Effective utilization management strategies are integral to the brave new world of value-based care. However,
numerous challenges currently impede the collaborative potential, often transforming it into a perceived
administrative burden that fosters resentment among payers, providers and even members.
Provider perception reflects this sentiment. According to recent research from the American Medical Association
(AMA), “86 percent of physicians report that prior authorization requirements lead to greater use of
healthcare resources, resulting in unnecessary waste instead of cost savings.” Moreover, despite payer
assurances that prior authorization criteria are grounded in evidence-based medicine, only 15 percent of
physicians report that such criteria are often or always evidence-based.1
Payer requests for data from providers, aimed at reducing administrative burdens, frequently go unheeded. This
disconnect emerges at a time when healthcare costs are spiraling: Payers, manufacturers, physicians and patients
together incur approximately USD 93.3 Billion in costs annually on implementing, contesting and navigating
utilization management.2 Payers are under constant pressure to manage such expenditures while
satisfying member demands for timely care. Adding to this is an increasingly complex regulatory landscape and
shifting compliance requirements.
However, a paradigm shift is on the horizon. Integrating data democratization, interoperable ecosystems, next-generation automation and analytics, and
market-leading clinical expertise is re-vitalizing care review processes. These advancements are laying the
foundation for healthcare automation, enabling more streamlined and intelligent care-review decisions.

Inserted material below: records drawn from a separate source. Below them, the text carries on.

-- ==== Sys2Proof/Machine/State.lean ====
section
/-! DEFINITION. The state of the module as plain data: everything the spec gives it, and the queue of waiting commands. Sparse tables list only what differs from a stated default. -/

namespace Sys2Proof.Machine

/-- A sparse table: (key, value) pairs with keys strictly rising and no entry equal to what an unlisted key reads as. -/
abbrev Tab (α : Type) := List (Nat × α)

/-! ### Threads (R92 to R137) -/

/-- A completion token of a group: waiting for its operation, or done with a status (R129, R130). -/
inductive Token where
  | busy
  | done (st : Status)
  deriving DecidableEq, Repr

/-- What an entry waits for (R107, R115). -/
inductive Wait where
  /-- Runnable as far as waits go. -/
  | none
  /-- At a group instruction, waiting for its home group's other members (R115); the guard is kept. -/
  | arrive (op : GroupOp) (gpred : Nat) (gneg : Bool)
  /-- At FENCE.M until the thread's global accesses have completed (R101). -/
  | fence
  /-- At POST until every store and atomic of its home group has completed (R127). -/
  | post (cell n : Nat) (target : Option Nat)
  /-- At TAKE until the count of the cell reaches n (R128). -/
  | take (cell n : Nat)
  /-- At MXW until the token's operation has written its results (R130). -/
  | mxw (d token : Nat)
  /-- At DMAK.GO until the busy channel completes (R132). -/
  | dmakGo (ch image : Nat)
  /-- At DMAK.WAIT until the channel's transfer completes (R132). -/
  | dmakWait (d ch : Nat)
  deriving DecidableEq, Repr

/-- An entry of the rotor list: lanes that share one program counter (R106). A lane is named by home slot × 32 + home
lane. `stalled` is set once the stall of the node at which it waits has been logged (R56). -/
structure Entry where
  lanes : List Nat
  pc : Pc
  wait : Wait
  stalled : Bool
  deriving DecidableEq, Repr

/-- The access of an issued instruction of classes x5 to x7, its operands read (R101, R107). -/
inductive PipeOp where
  | ldt (w : Width) (sx : Bool) (d : Nat) (l : List (Nat × Nat))
  | stt (l : List (Nat × Nat × List Nib))
  | atomT (fn : AtomFn) (d : Nat) (l : List (Nat × Nat × Word × Word))
  | glob (d : Option Nat) (w : Width) (sx retire : Bool) (l : List (Nat × Long × AccKind))
  | atomG (fn : AtomFn) (d : Nat) (l : List (Nat × Long × Word × Word))
  deriving DecidableEq, Repr

/-- An instruction in the memory pipe of a tile: its access, its program counter, and the error patterns in the codewords that it
reads (R107, R243). -/
structure PipeItem where
  op : PipeOp
  pc : Nat
  mem : Upsets
  deriving DecidableEq, Repr

/-- What the instruction that the rotor issued last was, while a second one of the same entry may pair with it (R108): its class,
and the registers and predicates it writes. -/
structure Mate where
  cls : Nat
  regs : List Nat
  preds : List Nat
  deriving DecidableEq, Repr

/-- The rotor of a tile: its live entries in list order, the pointer to the last entry visited (R106), what may still pair with its
issue (R108), and the memory pipe, oldest first (R107). -/
structure Rotor where
  entries : List Entry
  ptr : Nat
  mate : Option Mate
  pipe : List PipeItem
  deriving DecidableEq, Repr

/-- A group slot (R94, R96, R129, R135). -/
structure Group where
  live : Bool
  halted : Bool
  kernel : Nat
  part : Nat
  /-- Tile-store offset of the kernel's argument block (R95, selector x07). -/
  args : Nat
  /-- Index among the kernel's groups of the tile (R95, selector x08). -/
  index : Nat
  repack : Bool
  /-- Lanes that have exited (R96). -/
  exited : Word
  /-- Allocated tokens by number (R129). -/
  tokens : Tab Token
  deriving DecidableEq, Repr

/-- A live kernel (R94, R378): its command, its group slots as tile × 16 + slot, its first fault and whether it was
aborted. -/
structure Kernel where
  part : Nat
  ring : Nat
  tag : Word
  entry : Nat
  slots : List Nat
  fault : Status
  aborted : Bool
  deriving DecidableEq, Repr
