/-- Registers of the event recorder block (R485). -/
def evrRows : List Row := [
  ⟨"EVR_STATUS", 0x0, 1, 0x8, .both, [⟨0, 13, .ro, 0x0⟩, ⟨13, 1, .ro, 0x0⟩, ⟨14, 7, .ro, 0x0⟩]⟩,
  ⟨"EVR_FIRST", 0x8, 1, 0x8, .both, [⟨0, 32, .ro, 0x0⟩]⟩,
  ⟨"EVR_NEXT", 0x10, 1, 0x8, .both, [⟨0, 32, .ro, 0x0⟩]⟩,
  ⟨"EVR_LOST", 0x18, 1, 0x8, .both, [⟨0, 16, .ro, 0x0⟩, ⟨16, 15, .ro, 0x0⟩, ⟨31, 1, .w1c, 0x0⟩]⟩,
  ⟨"EVR_SKIPPED", 0x20, 1, 0x8, .both, [⟨0, 32, .ro, 0x0⟩]⟩,
  ⟨"EVR_EPOCH", 0x28, 1, 0x8, .both, [⟨0, 32, .ro, 0x0⟩]⟩,
  ⟨"EVR_RELEASE", 0x30, 1, 0x8, .both, [⟨0, 13, .g, 0x0⟩]⟩,
  ⟨"EVR_SEL", 0x38, 1, 0x8, .both, [⟨0, 12, .rw, 0x0⟩]⟩,
  ⟨"EVR_DATA_n", 0x40, 16, 0x8, .both, [⟨0, 32, .ro, 0x0⟩]⟩,
  ⟨"EVR_CLASS_SEL", 0x100, 1, 0x8, .both, [⟨0, 5, .rw, 0x0⟩, ⟨5, 4, .rw, 0x0⟩]⟩,
  ⟨"EVR_CLASS_COUNT", 0x108, 1, 0x8, .both, [⟨0, 32, .ro, 0x0⟩]⟩,
  ⟨"EVR_CLASS_CFG", 0x110, 1, 0x8, .both, [⟨0, 1, .rw, 0x1⟩, ⟨1, 1, .rw, 0x1⟩]⟩,
  ⟨"EVR_SNAP_n", 0x140, 12, 0x8, .both, [⟨0, 20, .rw, 0x0⟩, ⟨20, 1, .rw, 0x0⟩, ⟨31, 1, .rw, 0x0⟩]⟩,
  ⟨"RGN_POISON_n", 0x400, 128, 0x8, .runtime, [⟨0, 32, .w1c, 0x0⟩]⟩,
  ⟨"REP_SEL", 0x800, 1, 0x8, .both, [⟨0, 12, .rw, 0x0⟩]⟩,
  ⟨"REP_DATA0", 0x808, 1, 0x8, .both, [⟨0, 2, .rw, 0x0⟩, ⟨2, 10, .rw, 0x0⟩, ⟨12, 4, .rw, 0x0⟩, ⟨16, 16, .rw, 0x0⟩]⟩,
  ⟨"REP_DATA1", 0x810, 1, 0x8, .both, [⟨0, 32, .rw, 0x0⟩]⟩,
  ⟨"REP_DATA2", 0x818, 1, 0x8, .both, [⟨0, 32, .rw, 0x0⟩]⟩,
  ⟨"REP_COMMIT", 0x820, 1, 0x8, .both, [⟨0, 1, .g, 0x0⟩]⟩]

/-- Registers of the host interface block, its DMA channels apart (R366, R390, R391). -/
def hstRows : List Row := [
  ⟨"RING_CMD_LO", 0x0, 17, 0x100, .owner, [⟨12, 20, .rw, 0x0⟩]⟩,
  ⟨"RING_CMD_HI", 0x8, 17, 0x100, .owner, [⟨0, 32, .rw, 0x0⟩]⟩,
  ⟨"RING_CPL_LO", 0x10, 17, 0x100, .owner, [⟨12, 20, .rw, 0x0⟩]⟩,
  ⟨"RING_CPL_HI", 0x18, 17, 0x100, .owner, [⟨0, 32, .rw, 0x0⟩]⟩,
  ⟨"RING_DB_LO", 0x20, 17, 0x100, .owner, [⟨4, 28, .rw, 0x0⟩]⟩,
  ⟨"RING_DB_HI", 0x28, 17, 0x100, .owner, [⟨0, 32, .rw, 0x0⟩]⟩,
  ⟨"RING_SIZE", 0x30, 17, 0x100, .owner, [⟨0, 5, .rw, 0x4⟩, ⟨8, 5, .rw, 0x4⟩, ⟨16, 5, .rw, 0x0⟩, ⟨21, 1, .rw, 0x0⟩]⟩,
  ⟨"RING_CTRL", 0x38, 17, 0x100, .owner, [⟨0, 1, .rw, 0x0⟩]⟩,
  ⟨"RING_STATUS", 0x40, 17, 0x100, .owner, [⟨0, 2, .ro, 0x0⟩, ⟨2, 8, .ro, 0x0⟩, ⟨16, 16, .ro, 0x0⟩]⟩,
  ⟨"RING_CMD_CONS", 0x48, 17, 0x100, .owner, [⟨0, 32, .ro, 0x0⟩]⟩,
  ⟨"RING_CPL_PROD", 0x50, 17, 0x100, .owner, [⟨0, 32, .ro, 0x0⟩]⟩,
  ⟨"PART_STATUS", 0x2000, 16, 0x10, .nobody, [⟨0, 2, .ro, 0x0⟩, ⟨2, 1, .ro, 0x0⟩, ⟨3, 1, .ro, 0x0⟩, ⟨4, 16, .ro, 0x0⟩]⟩,
  ⟨"PART_JOB", 0x2008, 16, 0x10, .nobody, [⟨0, 16, .ro, 0x0⟩]⟩,
  ⟨"HOST_DMA_RING_n", 0x9000, 4, 0x8, .owner, [⟨0, 32, .g, 0xFFFFFFFF⟩]⟩,
  ⟨"HOST_DMA_LIST_LO", 0x9020, 1, 0x8, .owner, [⟨0, 32, .g, 0x76543210⟩]⟩,
  ⟨"HOST_DMA_LIST_HI", 0x9028, 1, 0x8, .owner, [⟨0, 32, .g, 0xFEDCBA98⟩]⟩]

/-- Registers of the fabric block (R312). -/
def fabRows : List Row := [
  ⟨"FAB_STATUS", 0x0, 1, 0x8, .runtime, [⟨0, 10, .ro, 0x0⟩, ⟨10, 8, .ro, 0x0⟩]⟩,
  ⟨"FAB_KEEPER", 0x8, 1, 0x8, .ownerKeeper, [⟨0, 10, .g, 0x0⟩, ⟨10, 10, .g, 0x0⟩, ⟨20, 1, .g, 0x1⟩]⟩,
  ⟨"FAB_LIVE_CFG", 0x10, 1, 0x8, .runtime, [⟨0, 16, .rw, 0x100⟩, ⟨16, 4, .rw, 0x3⟩]⟩,
  ⟨"FAB_TEARDOWN", 0x18, 1, 0x8, .keeper, [⟨0, 16, .g, 0x0⟩]⟩,
  ⟨"ROUTE_SEL", 0x40, 1, 0x8, .runtime, [⟨0, 10, .rw, 0x0⟩]⟩,
  ⟨"ROUTE_DATA", 0x48, 1, 0x8, .runtime, [⟨0, 3, .g, 0x0⟩, ⟨3, 1, .g, 0x0⟩]⟩,
  ⟨"LINK_REMAP_g", 0x80, 8, 0x8, .runtime, [⟨0, 24, .g, 0xFAC688⟩, ⟨24, 8, .ro, 0x0⟩]⟩,
  ⟨"RGN_SEL", 0x100, 1, 0x8, .runtime, [⟨0, 12, .rw, 0x0⟩, ⟨12, 8, .ro, 0x0⟩]⟩,
  ⟨"RGN_DATA0", 0x108, 1, 0x8, .runtime, [⟨0, 20, .rw, 0x0⟩, ⟨20, 4, .rw, 0x0⟩, ⟨24, 1, .rw, 0x0⟩, ⟨25, 1, .rw, 0x0⟩, ⟨26, 1, .rw, 0x0⟩, ⟨27, 1, .rw, 0x0⟩, ⟨28, 1, .rw, 0x0⟩, ⟨29, 1, .rw, 0x0⟩, ⟨30, 1, .rw, 0x0⟩, ⟨31, 1, .rw, 0x0⟩]⟩,
  ⟨"RGN_DATA1", 0x110, 1, 0x8, .runtime, [⟨0, 20, .rw, 0x0⟩, ⟨20, 12, .rw, 0x0⟩]⟩,
  ⟨"RGN_DATA2", 0x118, 1, 0x8, .runtime, [⟨0, 16, .rw, 0x0⟩, ⟨16, 16, .rw, 0x0⟩]⟩,
  ⟨"RGN_DATA3", 0x120, 1, 0x8, .runtime, [⟨0, 20, .g, 0x0⟩, ⟨20, 1, .g, 0x0⟩, ⟨21, 1, .ro, 0x0⟩, ⟨22, 1, .ro, 0x0⟩]⟩,
  ⟨"RGN_FLIP", 0x128, 1, 0x8, .runtime, [⟨0, 12, .g, 0x0⟩, ⟨12, 1, .g, 0x0⟩]⟩,
  ⟨"KMAP_SEL", 0x200, 1, 0x8, .runtime, [⟨0, 4, .rw, 0x0⟩, ⟨4, 4, .rw, 0x0⟩]⟩,
  ⟨"KMAP_DATA0", 0x208, 1, 0x8, .runtime, [⟨0, 20, .rw, 0x0⟩, ⟨20, 10, .rw, 0x0⟩, ⟨30, 1, .rw, 0x0⟩, ⟨31, 1, .rw, 0x0⟩]⟩,
  ⟨"KMAP_DATA1", 0x210, 1, 0x8, .runtime, [⟨0, 20, .rw, 0x0⟩]⟩,
  ⟨"KMAP_DATA2", 0x218, 1, 0x8, .runtime, [⟨0, 16, .g, 0x0⟩]⟩,
  ⟨"FAB_ERR", 0x300, 1, 0x8, .runtime, [⟨0, 16, .ro, 0x0⟩, ⟨16, 8, .ro, 0x0⟩, ⟨24, 7, .ro, 0x0⟩, ⟨31, 1, .w1c, 0x0⟩]⟩]

/-- Registers of the two cache halves (R289). -/
def scRows : List Row := [
  ⟨"SC_STATUS", 0x0, 2, 0x4000, .both, [⟨0, 4, .ro, 0x0⟩, ⟨4, 1, .w1c, 0x0⟩, ⟨5, 1, .ro, 0x0⟩, ⟨8, 8, .ro, 0x0⟩]⟩,
  ⟨"SC_THRASH_CFG", 0x8, 2, 0x4000, .both, [⟨0, 16, .rw, 0xFFFF⟩, ⟨16, 16, .rw, 0x8000⟩]⟩,
  ⟨"SC_ACCESSES", 0x10, 2, 0x4000, .both, [⟨0, 32, .ro, 0x0⟩]⟩,
  ⟨"SC_MISSES", 0x18, 2, 0x4000, .both, [⟨0, 32, .ro, 0x0⟩]⟩,
  ⟨"SC_RETIRE", 0x20, 2, 0x4000, .both, [⟨0, 16, .ro, 0x0⟩, ⟨16, 16, .ro, 0x0⟩]⟩,
  ⟨"SC_ERR", 0x28, 2, 0x4000, .both, [⟨0, 16, .ro, 0x0⟩, ⟨16, 8, .ro, 0x0⟩, ⟨24, 7, .ro, 0x0⟩, ⟨31, 1, .w1c, 0x0⟩]⟩,
  ⟨"SC_PIN_QUOTA_LO", 0x30, 2, 0x4000, .both, [⟨0, 32, .g, 0x0⟩]⟩,
  ⟨"SC_PIN_QUOTA_HI", 0x38, 2, 0x4000, .both, [⟨0, 32, .g, 0x0⟩]⟩,
  ⟨"SC_PIN_SEL", 0x40, 2, 0x4000, .both, [⟨0, 3, .rw, 0x0⟩]⟩,
  ⟨"SC_PIN_BASE", 0x48, 2, 0x4000, .both, [⟨0, 32, .rw, 0x0⟩]⟩,
  ⟨"SC_PIN_CTRL", 0x50, 2, 0x4000, .both, [⟨0, 17, .g, 0x0⟩, ⟨17, 1, .g, 0x0⟩, ⟨18, 4, .g, 0x0⟩]⟩,
  ⟨"SC_PIN_STATE", 0x58, 2, 0x4000, .both, [⟨0, 4, .ro, 0x0⟩, ⟨4, 8, .ro, 0x0⟩, ⟨12, 1, .ro, 0x0⟩]⟩,
  ⟨"SC_OP_BASE", 0x60, 2, 0x4000, .both, [⟨0, 32, .rw, 0x0⟩]⟩,
  ⟨"SC_OP_CTRL", 0x68, 2, 0x4000, .both, [⟨0, 17, .wo, 0x0⟩, ⟨17, 2, .wo, 0x0⟩]⟩]

/-- Registers of the schedule checker (R52). -/
def chkRows : List Row := [
  ⟨"CHK_STATUS", 0x0, 1, 0x8, .both, [⟨0, 1, .ro, 0x0⟩, ⟨1, 1, .ro, 0x0⟩, ⟨2, 1, .ro, 0x0⟩, ⟨8, 8, .ro, 0x0⟩, ⟨16, 4, .ro, 0x0⟩, ⟨20, 1, .ro, 0x0⟩]⟩,
  ⟨"CHK_WHERE", 0x8, 1, 0x8, .both, [⟨0, 32, .ro, 0x0⟩]⟩,
  ⟨"CHK_OTHER", 0x10, 1, 0x8, .both, [⟨0, 32, .ro, 0xFFFFFFFF⟩]⟩,
  ⟨"CHK_COUNTS", 0x18, 1, 0x8, .both, [⟨0, 16, .ro, 0x0⟩, ⟨16, 16, .ro, 0x0⟩]⟩,
  ⟨"CHK_STALL", 0x20, 1, 0x8, .both, [⟨0, 32, .s, 0x1000000⟩]⟩]

/-- Registers of a link block (R346). -/
def linkRows : List Row := [
  ⟨"LINK_STATUS", 0x0, 1, 0x8, .runtime, [⟨0, 3, .ro, 0x0⟩, ⟨3, 1, .ro, 0x0⟩, ⟨4, 8, .ro, 0x0⟩, ⟨12, 1, .ro, 0x0⟩, ⟨13, 8, .ro, 0x0⟩]⟩,
  ⟨"LINK_PEER", 0x8, 1, 0x8, .runtime, [⟨0, 10, .ro, 0x0⟩, ⟨10, 6, .ro, 0x0⟩, ⟨16, 1, .ro, 0x0⟩]⟩,
  ⟨"LINK_EXPECT", 0x10, 1, 0x8, .runtime, [⟨0, 10, .rw, 0x0⟩, ⟨10, 6, .rw, 0x0⟩, ⟨16, 1, .rw, 0x0⟩]⟩,
  ⟨"LINK_CTRL", 0x18, 1, 0x8, .runtime, [⟨0, 1, .rw, 0x1⟩, ⟨1, 1, .wo, 0x0⟩]⟩,
  ⟨"LINK_FEC_SYM", 0x20, 1, 0x8, .runtime, [⟨0, 32, .ro, 0x0⟩]⟩,
  ⟨"LINK_FEC_CW", 0x28, 1, 0x8, .runtime, [⟨0, 16, .ro, 0x0⟩, ⟨16, 8, .ro, 0x0⟩, ⟨24, 8, .ro, 0x0⟩]⟩,
  ⟨"LINK_REPLAY", 0x30, 1, 0x8, .runtime, [⟨0, 16, .ro, 0x0⟩, ⟨16, 8, .ro, 0x0⟩, ⟨31, 1, .w1c, 0x0⟩]⟩,
  ⟨"LINK_LIMITS", 0x38, 1, 0x8, .runtime, [⟨0, 8, .rw, 0x10⟩, ⟨8, 8, .rw, 0x40⟩, ⟨16, 5, .rw, 0x14⟩]⟩,
  ⟨"LINK_ROTA", 0x40, 1, 0x8, .runtime, [⟨0, 11, .ro, 0x1⟩]⟩,
  ⟨"LINK_ADD", 0x48, 1, 0x8, .runtime, [⟨0, 16, .ro, 0x0⟩, ⟨16, 16, .ro, 0x0⟩]⟩]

Democratizing Data for a Holistic View
The foundation of optimal utilization review is patient-centricity. However, a significant hurdle for many
providers and payers is the fragmented reception, capture and consolidation of patient data. Instead of seamless
data sharing at the point of care, highly skilled staff have to manually extract and review patient data,
potentially delaying authorization, duplicating efforts and incurring unnecessary costs.
With almost 30 percent of the world’s data volume currently generated by the healthcare
industry, organizations are looking to partner to overcome such barriers.3 Artificial
Intelligence (AI)-led data extraction and contextualization platforms are one case in point,
automating the extraction of data from disparate sources and creating structured datasets for enhanced
decision-making. These capabilities are also improving healthcare data management, offering better availability
of high-quality, interoperabe information.
Naturally, collaborative mindsets among providers and payers are required to ensure that this data is shared
appropriately. Only then can data on claims patterns and care histories, for instance, be leveraged to improve
both care and experience. The same goes for data on utilization patterns, which can be harnessed to drive
targeted provider interventions and improve payer-provider collaboration in response.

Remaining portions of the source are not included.